TASK – Give back every record below, character for character.

--- MATERIAL SHOWN ---

-- ==== Sys2Proof/Laws/State.lean ====
section
/-! SUPPORT. Laws/State.lean: what each named update leaves as it was, field by field. -/
namespace Sys2Proof.Machine
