theorem State.commitsAtBell_on {m : Nat} (hm : Covers 0x21172098a m) {s0 : State} (s : State) (h : Onward m s0 s) :
    Onward m s0 (State.commitsAtBell s) := by
  unfold State.commitsAtBell
  extract_lets +onlyGivenNames x1
  have h2 : Onward m s0 x1 := by
    unfold x1
    exact State.stilesArrive_on (hm.of rfl) _ (State.disables_on (hm.of rfl) _ (State.removalsDue_on (hm.of rfl) _ (State.commitsDue_on (hm.of rfl) _ h)))
  clear_value x1
  refine State.meshFlips_on (hm.of rfl) _ ?_
  refine State.rebindNearer_on (hm.of rfl) _ ?_
  refine State.copyDue_on (hm.of rfl) _ ?_
  refine State.substitute_on (hm.of rfl) _ ?_
  refine eachUpTo_ind (P := Onward _ _) _ _ ?_ ?_
  · exact h2
  · intro x3 x4 h5
    exact State.movePort_on (hm.of rfl) _ _ h5

theorem State.windowsAtBell_on {m : Nat} (hm : Covers 0x51dcafee m) {s0 : State} (s : State) (h : Onward m s0 s) :
    Onward m s0 (State.windowsAtBell s) := by
  unfold State.windowsAtBell
  extract_lets +onlyGivenNames x1
  have h2 : Onward m s0 x1 := by
    unfold x1
    exact State.waysDue_on (hm.of rfl) _ (State.cadence_on (hm.of rfl) _ (State.newRound_on (hm.of rfl) _ (State.openWindows_on (hm.of rfl) _ (State.openScrubs_on (hm.of rfl) _ (State.startRetrains_on (hm.of rfl) _ (State.closeWindows_on (hm.of rfl) _ (State.closeScrubs_on (hm.of rfl) _ h)))))))
  clear_value x1
  refine foldl_ind (P := Onward _ _) ?_ _ _ ?_
  · intro x3 x4 h5
    exact State.drainWrites_on (hm.of rfl) _ _ _ h5
  · exact h2

theorem State.issuesAtBell_on {m : Nat} (hm : Covers 0x219cff7ea m) {s0 : State} (s : State) (h : Onward m s0 s) :
    Onward m s0 (State.issuesAtBell s) := by
  unfold State.issuesAtBell
  refine eachUpTo_ind (P := Onward _ _) _ _ ?_ ?_
  · exact State.wakeAll_on (hm.of rfl) _ (State.pairsDue_on (hm.of rfl) _ h)
  · intro x1 x2 h3
    exact State.releaseDue_on (hm.of rfl) _ _ h3

theorem State.messagesAtBell_on {m : Nat} (hm : Covers 0x619cff7ea m) {s0 : State} (s : State) (h : Onward m s0 s) :
    Onward m s0 (State.messagesAtBell s) := by
  unfold State.messagesAtBell
  extract_lets +onlyGivenNames x1
  have h2 : Onward m s0 x1 := by
    unfold x1
    refine State.mboxRetry_on (hm.of rfl) _ ?_
    refine State.siteBell_on (hm.of rfl) _ ?_
    refine eachUpTo_ind (P := Onward _ _) _ _ ?_ ?_
    · exact State.repeatNotices_on (hm.of rfl) _ h
    · intro x3 x4 h5
      exact State.bellMessages_on (hm.of rfl) _ _ h5
  clear_value x1
  refine ite_ind (P := Onward _ _) ?_ ?_
  · exact State.retrySites_on (hm.of rfl) _ (State.retryIn_on (hm.of rfl) _ (State.askAgain_on (hm.of rfl) _ h2))
  · exact h2

theorem State.boundary_on {m : Nat} (hm : Covers 0x77fffffffffe m) {s0 : State} (s : State) (h : Onward m s0 s) :
    Onward m s0 (State.boundary s) := by
  unfold State.boundary
  extract_lets +onlyGivenNames x1
  have h2 : Onward m s0 x1 := by
    unfold x1
    exact State.powerAtBell_on (hm.of rfl) _ (State.issuesAtBell_on (hm.of rfl) _ (State.windowsAtBell_on (hm.of rfl) _ (State.commitsAtBell_on (hm.of rfl) _ (State.countAtBell_on (hm.of rfl) _ h))))
  clear_value x1
  refine ite_ind (P := Onward _ _) ?_ ?_
  · exact h2
  · exact State.messagesAtBell_on (hm.of rfl) _ (State.thermalDue_on (hm.of rfl) _ h2)

theorem execBellBoundary_on {m : Nat} (hm : Covers 0x77fffffffffe m) {s0 : State} (a1) (a2) (s : State) (h : Onward m s0 s) :
    Onward.O m s0 (execBellBoundary a1 a2 s) := by
  unfold execBellBoundary
  refine ite_ind (P := Onward.O _ _) ?_ ?_
  · exact h
  · extract_lets +onlyGivenNames x1
    have h2 : Onward m s0 x1 := by
      unfold x1
      exact State.wr_on (hm.of rfl) _ _ _ (State.wr_on (hm.of rfl) _ _ _ h)
    clear_value x1
    extract_lets +onlyGivenNames x3 x4
    have h5 : Onward m s0 x4 := by
      unfold x4
      exact State.setLog_on (hm.of rfl) _ _ h2 (Nat.le_add_right _ _)
    clear_value x4
    refine Onward.next ?_
    refine ite_ind (P := Onward _ _) ?_ ?_
    · exact h5
    · exact State.boundary_on (hm.of rfl) _ h5

end Sys2Proof.Machine
end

---

WRITTEN RESPONSE –
-- ==== Sys2Proof/Laws/State.lean ====
section
/-! SUPPORT. Laws/State.lean: what each named update leaves as it was, field by field. -/
namespace Sys2Proof.Machine
theorem State.commitsAtBell_on {m : Nat} (hm : Covers 0x21172098a m) {s0 : State} (s : State) (h : Onward m s0 s) :
    Onward m s0 (State.commitsAtBell s) := by
  unfold State.commitsAtBell
  extract_lets +onlyGivenNames x1
  have h2 : Onward m s0 x1 := by
    unfold x1
    exact State.stilesArrive_on (hm.of rfl) _ (State.disables_on (hm.of rfl) _ (State.removalsDue_on (hm.of rfl) _ (State.commitsDue_on (hm.of rfl) _ h)))
  clear_value x1
  refine State.meshFlips_on (hm.of rfl) _ ?_
  refine State.rebindNearer_on (hm.of rfl) _ ?_
  refine State.copyDue_on (hm.of rfl) _ ?_
  refine State.substitute_on (hm.of rfl) _ ?_
  refine eachUpTo_ind (P := Onward _ _) _ _ ?_ ?_
  · exact h2
  · intro x3 x4 h5
    exact State.movePort_on (hm.of rfl) _ _ h5

theorem State.windowsAtBell_on {m : Nat} (hm : Covers 0x51dcafee m) {s0 : State} (s : State) (h : Onward m s0 s) :
    Onward m s0 (State.windowsAtBell s) := by
  unfold State.windowsAtBell
  extract_lets +onlyGivenNames x1
  have h2 : Onward m s0 x1 := by
    unfold x1
    exact State.waysDue_on (hm.of rfl) _ (State.cadence_on (hm.of rfl) _ (State.newRound_on (hm.of rfl) _ (State.openWindows_on (hm.of rfl) _ (State.openScrubs_on (hm.of rfl) _ (State.startRetrains_on (hm.of rfl) _ (State.closeWindows_on (hm.of rfl) _ (State.closeScrubs_on (hm.of rfl) _ h)))))))
  clear_value x1
  refine foldl_ind (P := Onward _ _) ?_ _ _ ?_
  · intro x3 x4 h5
    exact State.drainWrites_on (hm.of rfl) _ _ _ h5
  · exact h2

theorem State.issuesAtBell_on {m : Nat} (hm : Covers 0x219cff7ea m) {s0 : State} (s : State) (h : Onward m s0 s) :
    Onward m s0 (State.issuesAtBell s) := by
  unfold State.issuesAtBell
  refine eachUpTo_ind (P := Onward _ _) _ _ ?_ ?_
  · exact State.wakeAll_on (hm.of rfl) _ (State.pairsDue_on (hm.of rfl) _ h)
  · intro x1 x2 h3
    exact State.releaseDue_on (hm.of rfl) _ _ h3

theorem State.messagesAtBell_on {m : Nat} (hm : Covers 0x619cff7ea m) {s0 : State} (s : State) (h : Onward m s0 s) :
    Onward m s0 (State.messagesAtBell s) := by
  unfold State.messagesAtBell
  extract_lets +onlyGivenNames x1
  have h2 : Onward m s0 x1 := by
    unfold x1
    refine State.mboxRetry_on (hm.of rfl) _ ?_
    refine State.siteBell_on (hm.of rfl) _ ?_
    refine eachUpTo_ind (P := Onward _ _) _ _ ?_ ?_
    · exact State.repeatNotices_on (hm.of rfl) _ h
    · intro x3 x4 h5
      exact State.bellMessages_on (hm.of rfl) _ _ h5
  clear_value x1
  refine ite_ind (P := Onward _ _) ?_ ?_
  · exact State.retrySites_on (hm.of rfl) _ (State.retryIn_on (hm.of rfl) _ (State.askAgain_on (hm.of rfl) _ h2))
  · exact h2

theorem State.boundary_on {m : Nat} (hm : Covers 0x77fffffffffe m) {s0 : State} (s : State) (h : Onward m s0 s) :
    Onward m s0 (State.boundary s) := by
  unfold State.boundary
  extract_lets +onlyGivenNames x1
  have h2 : Onward m s0 x1 := by
    unfold x1
    exact State.powerAtBell_on (hm.of rfl) _ (State.issuesAtBell_on (hm.of rfl) _ (State.windowsAtBell_on (hm.of rfl) _ (State.commitsAtBell_on (hm.of rfl) _ (State.countAtBell_on (hm.of rfl) _ h))))
  clear_value x1
  refine ite_ind (P := Onward _ _) ?_ ?_
  · exact h2
  · exact State.messagesAtBell_on (hm.of rfl) _ (State.thermalDue_on (hm.of rfl) _ h2)

theorem execBellBoundary_on {m : Nat} (hm : Covers 0x77fffffffffe m) {s0 : State} (a1) (a2) (s : State) (h : Onward m s0 s) :
    Onward.O m s0 (execBellBoundary a1 a2 s) := by
  unfold execBellBoundary
  refine ite_ind (P := Onward.O _ _) ?_ ?_
  · exact h
  · extract_lets +onlyGivenNames x1
    have h2 : Onward m s0 x1 := by
      unfold x1
      exact State.wr_on (hm.of rfl) _ _ _ (State.wr_on (hm.of rfl) _ _ _ h)
    clear_value x1
    extract_lets +onlyGivenNames x3 x4
    have h5 : Onward m s0 x4 := by
      unfold x4
      exact State.setLog_on (hm.of rfl) _ _ h2 (Nat.le_add_right _ _)
    clear_value x4
    refine Onward.next ?_
    refine ite_ind (P := Onward _ _) ?_ ?_
    · exact h5
    · exact State.boundary_on (hm.of rfl) _ h5

end Sys2Proof.Machine
end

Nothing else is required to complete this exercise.